-- ==== Sys2Proof/Machine/Vector.lean ====
section
/-! DEFINITION. Vector, mask and move instructions (05_ins_compute R121 to R135; 02_numbers R50, R51, R57). -/
namespace Sys2Proof.Machine

/-! ### Shared operations -/

/-- Write a vector register whole when every lane is active, in part otherwise (R122, R182). -/
def Bank.putV (b : Bank) (d e : Nat) (k : BitVec 16) (w : VWord) : Bank :=
  if allLanes e k then b.setVreg d w else b.setVregPart d w

/-- Registers of a list of v register numbers. -/
def vregs (l : List Nat) : List Reg := l.map .v

/-- An element-wise instruction: `f` gives the element and its flags from the elements of va, vb and vd under the
vector rounding mode (R122). -/
def State.vecElem (s : State) (d a b : BitVec 4) (k : BitVec 3) (e : Nat) (rdD : Bool)
    (f : RMode → Nat → Nat → Nat → Nat × Nat) : State :=
  s.issue (vregs ([a.toNat, b.toNat] ++ if rdD then [d.toNat] else [])) [.v d.toNat] fun s =>
    s.next 4 fun bk =>
      let w := etWidth e
      let m := bk.kreg k.toNat
      let x := bk.vreg a.toNat
      let y := bk.vreg b.toNat
      let z := bk.vreg d.toNat
      let r := fun i => f bk.rm (elem x w i) (elem y w i) (elem z w i)
      let fl := foldN (512 / w) (fun i t => if laneOn m (i * w / laneW e) then t ||| (r i).2 else t) 0
      (bk.putV d.toNat e m (maskElems e m z fun i => (r i).1)).orFlags fl

/-- An element operation without flags. -/
def plainE (f : Nat → Nat → Nat) : RMode → Nat → Nat → Nat → Nat × Nat := fun _ x y _ => (f x y, 0)

/-- Integer element-wise instruction (R123). -/
def State.vecInt (s : State) (d a b : BitVec 4) (k e : BitVec 3) (f : Nat → Nat → Nat → Nat) : State :=
  s.vecElem d a b k e.toNat false (plainE (f (etWidth e.toNat)))

/-- Floating-point element-wise instruction (R124). -/
def State.vecFp (s : State) (d a b : BitVec 4) (k e : BitVec 3) (rdD : Bool)
    (f : Fmt → RMode → Nat → Nat → Nat → Nat × Nat) : State :=
  s.vecElem d a b k e.toNat rdD (f (fmtOf e.toNat))

/-- Shifts of R30 at a width. -/
def shlE (w x y : Nat) : Nat := if y % 256 < w then x * 2 ^ (y % 256) % 2 ^ w else 0
def shrE (w x y : Nat) : Nat := if y % 256 < w then x / 2 ^ (y % 256) else 0
def sraE (w x y : Nat) : Nat := ux w (sx w x / 2 ^ (if y % 256 < w then y % 256 else w))

/-- Signed minimum and maximum of two elements. -/
def minS (w x y : Nat) : Nat := if sx w x ≤ sx w y then x else y
def maxS (w x y : Nat) : Nat := if sx w y ≤ sx w x then x else y

/-- High half of the signed product (R32). -/
def mulhE (w x y : Nat) : Nat := ux w (sx w x * sx w y / 2 ^ w)

/-- Difference modulo 2^w. -/
def subE (w x y : Nat) : Nat := (x + 2 ^ w - y % 2 ^ w) % 2 ^ w

/-- A compare: bit i of kd is 1 where lane i is active and the comparison holds, else 0 (R125). -/
def State.vecCmp (s : State) (d : BitVec 3) (a b : BitVec 4) (k : BitVec 3) (e : Nat)
    (f : Nat → Nat → Bool × Nat) : State :=
  s.issue (vregs [a.toNat, b.toNat]) [] fun s =>
    s.next 4 fun bk =>
      let w := etWidth e
      let m := bk.kreg k.toNat
      let x := bk.vreg a.toNat
      let y := bk.vreg b.toNat
      let r := fun i => f (elem x w i) (elem y w i)
      let bits := foldN (512 / w) (fun i t => if laneOn m i && (r i).1 then t + 2 ^ i else t) 0
      let fl := foldN (512 / w) (fun i t => if laneOn m i then t ||| (r i).2 else t) 0
      (bk.setKreg d.toNat (BitVec.ofNat 16 bits)).orFlags fl

/-- Comparison operators of VCMP. -/
inductive CmpOp where
  | eq | ne | lt | le
  deriving DecidableEq, Repr

/-- A comparison of two F32 lanes: a NaN makes all but .ne false; a signalling NaN sets NV, a quiet one only under
.lt and .le (R125). -/
def cmpF32 (op : CmpOp) (x y : Nat) : Bool × Nat :=
  let a := f32.decode x
  let b := f32.decode y
  let anyNan := a.isNan || b.isNan
  let r := match op with
    | .eq => a.eqNum b
    | .ne => !a.eqNum b
    | .lt => a.ltNum b
    | .le => a.ltNum b || a.eqNum b
  let quiet := match op with | .lt | .le => anyNan | _ => false
  (r, if quiet then nv else sigF [a, b])

/-- A signed or equality comparison of integer lanes. -/
def cmpInt (op : CmpOp) (w x y : Nat) : Bool × Nat :=
  (match op with
    | .eq => x == y
    | .ne => x != y
    | .lt => decide (sx w x < sx w y)
    | .le => decide (sx w x ≤ sx w y), 0)

/-- VCMP with a signed, equality or floating-point comparison. -/
def State.vcmp (s : State) (op : CmpOp) (d : BitVec 3) (a b : BitVec 4) (k e : BitVec 3) : State :=
  s.vecCmp d a b k e.toNat (if e = 4#3 then cmpF32 op else cmpInt op (etWidth e.toNat))

/-- Etype of a one-bit field: 0x2 or 0x3. -/
def et1 (e : BitVec 1) : Nat := 2 + e.toNat

/-- Rearrangement of lanes without flags: every lane written (R126, R128, R129). -/
def State.vecAll (s : State) (d : BitVec 4) (rd : List Nat) (e : Nat) (f : Bank → Nat → Nat) : State :=
  s.issue (vregs rd) [.v d.toNat] fun s =>
    s.next 4 fun bk => bk.setVreg d.toNat (ofElems (laneW e) (f bk))

/-- Lanes of the active positions, written in part (R126, R127). -/
def State.vecSome (s : State) (d : BitVec 4) (rd : List Nat) (k : BitVec 3) (e : Nat) (f : Bank → Nat → Nat) : State :=
  s.issue (vregs rd) [.v d.toNat] fun s =>
    s.next 4 fun bk =>
      let m := bk.kreg k.toNat
      let w := laneW e
      bk.putV d.toNat e m (ofElems w fun i => if laneOn m i then f bk i else elem (bk.vreg d.toNat) w i)

/-- Active lanes below i. -/
def lanesBelow (m : BitVec 16) (i : Nat) : Nat := foldN i (fun j t => if laneOn m j then t + 1 else t) 0
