-- ==== Sys2Proof/Machine/Node.lean ====
section
/-! DEFINITION. The nodes of a fabric page as functions of their configuration, state and input beats (13_fabric R317 to
R344; 03_encoding R77 to R79; 02_numbers R28, R39, R41, R52, R57; 12_queues R282, R284). -/
namespace Sys2Proof.Machine

/-! ### Lanes -/

def Beat.get (b : Beat) (i : Nat) : Lane := { tag := b.tag i, pk := b.pk i, val := b.lane i }

/-- A beat from its lanes. -/
def ofLanes (f : Nat → Lane) : Beat :=
  (List.range 16).foldl (fun b i => let l := f i; if l = {} then b else b.put i l.tag l.pk l.val) emptyBeat

def Lane.data (l : Lane) : Bool := l.tag == 0
def Lane.empty (l : Lane) : Bool := l.tag == 1
def Lane.scale (l : Lane) : Bool := l.tag == 2
def Lane.mark (l : Lane) : Bool := l.tag == 3
/-- Marker code and argument (R281, R283). -/
def Lane.code (l : Lane) : Nat := l.val / 2 ^ 24
def Lane.arg (l : Lane) : Nat := l.val % 2 ^ 24

/-- A MARK lane. -/
def markLane (code arg : Nat) : Lane := { tag := 3, pk := 2, val := markWord code arg }

/-- The MARK lane of a beat with its position; there is at most one (R321). -/
def Beat.marker (b : Beat) : Option (Nat × Lane) :=
  ((List.range 16).find? fun i => (b.get i).mark).map fun i => (i, b.get i)

/-- The beat carries a marker of a code. -/
def Beat.has (b : Beat) (code : Nat) : Bool := match b.marker with
  | some (_, m) => m.code == code
  | none => false

/-- The beat with its MARK lane taken as EMPTY. -/
def Beat.noMark (b : Beat) : Beat := ofLanes fun i => if (b.get i).mark then {} else b.get i

/-- A beat with one lane. -/
def oneLane (i : Nat) (l : Lane) : Beat := ofLanes fun j => if j = i then l else {}

/-- Some lane is not EMPTY. -/
def Beat.any (b : Beat) : Bool := (List.range 16).any fun i => !(b.get i).empty

/-- Consecutive lanes from lane 0. -/
def packLanes (l : List Lane) : Beat := ofLanes fun i => l.getD i {}

/-! ### Configuration words, R77 and R78 -/

def cOpc (w : Nat) : Nat := fld w 63 56
def cEt (w : Nat) : Nat := fld w 55 52
def cRmc (w : Nat) : Nat := fld w 51 49
def cRm (w : Nat) : RMode := rmOf (cRmc w)
def cEpol (w : Nat) : Nat := fld w 48 47
def cSrc (w i : Nat) : Nat := fld w (46 - 3 * i) (44 - 3 * i)
def cRoute (w : Nat) : Nat := fld w 37 32
def cPar (w : Nat) : Nat := fld w 31 0

/-! ### Types at a node, R320 -/

/-- Packing code of computed output lanes of a type. -/
def pkOf (t : Nat) : Nat :=
  match t with
  | 0 | 0xc => 9 | 1 | 0xd => 5 | 2 => 1 | 0xe => 2 | 4 => 0 | 5 => 4 | 6 => 3 | 8 => 6 | 9 => 7 | 0xa => 8 | _ => 0xa

/-- Raw container of a width. -/
def rawOf (w : Nat) : Nat := if w = 32 then 2 else if w = 16 then 5 else 9

/-- A DATA lane of this packing can be read as the type. -/
def okPk (t pk : Nat) : Bool :=
  pk == pkOf t || (t != 0xb && pk == rawOf (typeWidth t)) || ((t == 2 || t == 0xe) && pk == 1)

/-- Sub-elements of width `w` of a lane. -/
def subsOf (w v : Nat) : List Nat := (List.range (32 / w)).map fun j => v / 2 ^ (w * j) % 2 ^ w
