/-- The first entry of a list that agrees under a key with one before it. -/
def repeated (key : α → Nat) (seen : List Nat) : List α → Option α
  | [] => none
  | x :: l => if seen.contains (key x) then some x else repeated key (key x :: seen) l

/-- An arc of an image is accepted (R313, R314, R418). -/
def Image.arcOk (m : Image) (a : ArcEnt) : Bool :=
  a.fromPage < m.pages && a.toPage < m.pages && outPort a.fromPort && inPort a.toPort && 1 ≤ a.slots && a.slots ≤ 64
    && (a.fromPort < 96 || (m.edge (edgePort a.fromPage a.fromPort) 1).isSome)
    && (a.toPort < 104 || (m.edge (edgePort a.toPage a.toPort) 2).isSome)
    && !(a.toPort < 64 && a.toPort % 8 == 2 && m.hasMa a.toPage)

/-- The first stage of vector unit `u`, with words `w`, that does not fit the others or the arcs of its page (R79, R314): it names a port
that a stage above it names, or one without an arc; it routes to a port without an arc; it is a special function without a CONT below
it, or a CONT below none (assumption 65: the spec states the former only). -/
def vuBad (arcTo arcFrom : Nat → Bool) (ma : Bool) (u : Nat) (w : Nat → Nat) : Option Nat :=
  let ports (n : Nat) : List Nat :=
    if cOpc (w n) = 0 ∨ cOpc (w n) = 0xff then []
    else ((List.range 3).map (cSrc (w n))).filter fun x => decide (2 ≤ x ∧ x ≤ 4)
  (List.range 6).find? fun n =>
    (ports n).any (fun x => (List.range n).any (fun m => (ports m).contains x) || !(arcTo (8 * u + (x - 2)) || (x == 4 && ma)))
      || (isSpecial (w n) && cOpc (w (n + 1)) != 0xff) || (cOpc (w n) == 0xff && !(n != 0 && isSpecial (w (n - 1))))
      || (List.range 4).any fun k => bitAt (cRoute (w n)) (k + 1) && !arcFrom (8 * u + 3 + k)

/-- Under an MMA form every scratch unit of the page feeds the array (R352): the first that does not. -/
def feedBad (array : Option Nat) (unit : Nat → Nat) : Option Nat :=
  match array with
  | some w => if aMma w then (List.range 8).find? fun i => !uFeed (unit i) else none
  | none => none

/-- A binding entry is accepted (R286 to R288, R418). -/
def Image.bindOk (m : Image) (dir : Nat) (b : BindEnt) : Bool :=
  (dir == 1 || dir == 2) && b.dir == dir
    && (if b.queue = 63 then dir == 2 else b.eport < 16 * m.pages && decide (8 ≤ b.eport % 16) == (dir == 2))

/-! ### Reading an image, R418 -/

/-- A refused image: CAUSE, WHERE and the physical address of the offending entry. -/
structure BadImage where
  cause : Nat := 0
  page : Nat := 0xffff
  addr : Nat
  deriving DecidableEq, Repr

/-- The entries of a section: `n` of `size` bytes from an address. -/
def State.entries (s : State) (a size n : Nat) : List (Nat × Nat) :=
  (List.range n).map fun i => (a + size * i, s.num (paLocal (a + size * i)) size)

/-- A configuration entry. -/
def wordEnt (page : Nat) (e : Nat × Nat) : WordEnt :=
  { page := page, unit := recFld e.2 8 1, stage := recFld e.2 9 1, word := recFld e.2 0 8, at' := e.1 }

/-- Bytes of an entry of a section by its TYPE. -/
def sectSize (t : Nat) : Option Nat :=
  match t with
  | 1 | 6 => some 16
  | 2 | 4 => some 8
  | 3 => some 32
  | 5 => some 128
  | 7 => some 1
  | _ => none

/-- One section is added to an image; `a` is the address of its entry. -/
def State.readSect (s : State) (pa len a : Nat) (m : Image) : Except BadImage Image :=
  let w := s.num (paLocal a) 32
  let t := recFld w 0 4
  let page := recFld w 4 4
  let off := recFld w 8 8
  let n := recFld w 16 8
  let id := recFld w 24 4
  match sectSize t with
  | none => .error { addr := a }
  | some z =>
    if len < off + n || n % z != 0 then .error { addr := a }
    else if (t = 1 ∨ t = 6 ∨ t = 7) ∧ m.pages ≤ page then .error { addr := a }
    else
      let es := s.entries (pa + off) z (n / z)
      match t with
      | 1 | 6 =>
        match es.find? fun e => recFld e.2 10 6 != 0 || !(t == 6 || wordOk (wordEnt page e)) with
        | some e => .error { page := page, addr := e.1 }
        | none =>
          let ws := es.map (wordEnt page)
          .ok (if t = 1 then { m with words := m.words ++ ws } else { m with rcf := m.rcf ++ ws.map fun x => (id, x), rcfIds := id :: m.rcfIds })
      | 2 =>
        let arc (e : Nat × Nat) : ArcEnt :=
          { fromPort := recFld e.2 0 1, fromPage := recFld e.2 1 1, toPort := recFld e.2 2 1, toPage := recFld e.2 3 1
            slots := fld e.2 38 32, at' := e.1 }
        match es.find? fun e => fld e.2 63 39 != 0 with
        | some e => .error { addr := e.1 }
        | none => .ok { m with arcs := m.arcs ++ es.map arc }
      | 3 =>
        let ent (e : Nat × Nat) : BindEnt :=
          { queue := fld e.2 5 0, d0 := recFld e.2 8 8, d1 := recFld e.2 16 8, peer := recFld e.2 24 8, at' := e.1 }
        match es.find? fun e => !m.bindOk (fld e.2 63 62) (ent e) with
        | some e => .error { addr := e.1 }
        | none => .ok { m with binds := m.binds ++ es.map ent }
      | 4 => .ok { m with start := m.start ++ es.map (·.2) }
      | 5 => if es.length = 1 && m.succ.isEmpty then .ok { m with succ := es } else .error { addr := a }
      | _ =>
        if 7 < id || 65536 < n then .error { page := page, addr := a }
        else .ok { m with suinit := m.suinit ++ [(page, id, s.num (paLocal (pa + off)) n)] }

/-- The sections of an image in order. -/
def State.readSects (s : State) (pa len : Nat) : List Nat → Image → Except BadImage Image
  | [], m => .ok m
  | a :: l, m => match s.readSect pa len a m with
    | .ok m => s.readSects pa len l m
    | .error e => .error e

/-- The entry that gives the word of a unit of a page, or the container's address `pa`. -/
def Image.placeOf (m : Image) (page unit stage pa : Nat) : Nat :=
  match m.words.find? fun e => e.page == page && e.unit == unit && e.stage == stage with
  | some e => e.at'
  | none => pa

/-- The first word of a page that does not fit the page's other words or its arcs. -/
def Image.pageBad (m : Image) (pa page : Nat) : Option BadImage :=
  let array := if m.hasMa page then some (m.word page 16 0) else none
  match feedBad array fun i => m.word page (8 + i) 0 with
  | some i => some { page := page, addr := m.placeOf page (8 + i) 0 (m.placeOf page 16 0 pa) }
  | none => (List.range 8).findSome? fun u =>
      (vuBad (m.arcTo page) (m.arcFrom page) (m.hasMa page) u (m.word page u)).map fun n =>
        { page := page, addr := m.placeOf page u n pa }

/-- The container's sections agree with each other (R81, R418); what offends is an arc, a word or a binding (R413). -/
def Image.check (m : Image) (pa : Nat) : Except BadImage Image :=
  match m.arcs.find? fun a => !m.arcOk a with
  | some a => .error { page := a.toPage, addr := a.at' }
  | none =>
    match repeated (fun a => a.toPage * 128 + a.toPort) [] m.arcs, repeated (fun a => a.fromPage * 128 + a.fromPort) [] m.arcs,
      repeated (fun e => e.page * 1024 + e.unit * 8 + e.stage) [] m.words, repeated (·.queue) [] m.binds,
      repeated (·.eport) [] (m.binds.filter fun b => b.queue != 63) with
    | some a, _, _, _, _ | none, some a, _, _, _ => .error { page := a.toPage, addr := a.at' }
    | none, none, some e, _, _ => .error { page := e.page, addr := e.at' }
    | none, none, none, some b, _ | none, none, none, none, some b => .error { addr := b.at' }
    | none, none, none, none, none => match (List.range m.pages).findSome? (m.pageBad pa) with
      | some e => .error e
      | none => .ok m
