-- ==== Sys2Proof/Machine/Dispatch.lean ====
section
/-! DEFINITION. The meaning of every instruction and event: one arm for each constructor of Instr. -/
namespace Sys2Proof.Machine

********

Assigned task: Give again, word for word, every line of the listing above from the one with "names a port" to the one with "let ports (n", both inclusive, and nothing beyond them.

Task response:
/-- The first stage of vector unit `u`, with words `w`, that does not fit the others or the arcs of its page (R79, R314): it names a port
that a stage above it names, or one without an arc; it routes to a port without an arc; it is a special function without a CONT below
it, or a CONT below none (assumption 65: the spec states the former only). -/
def vuBad (arcTo arcFrom : Nat → Bool) (ma : Bool) (u : Nat) (w : Nat → Nat) : Option Nat :=
  let ports (n : Nat) : List Nat :=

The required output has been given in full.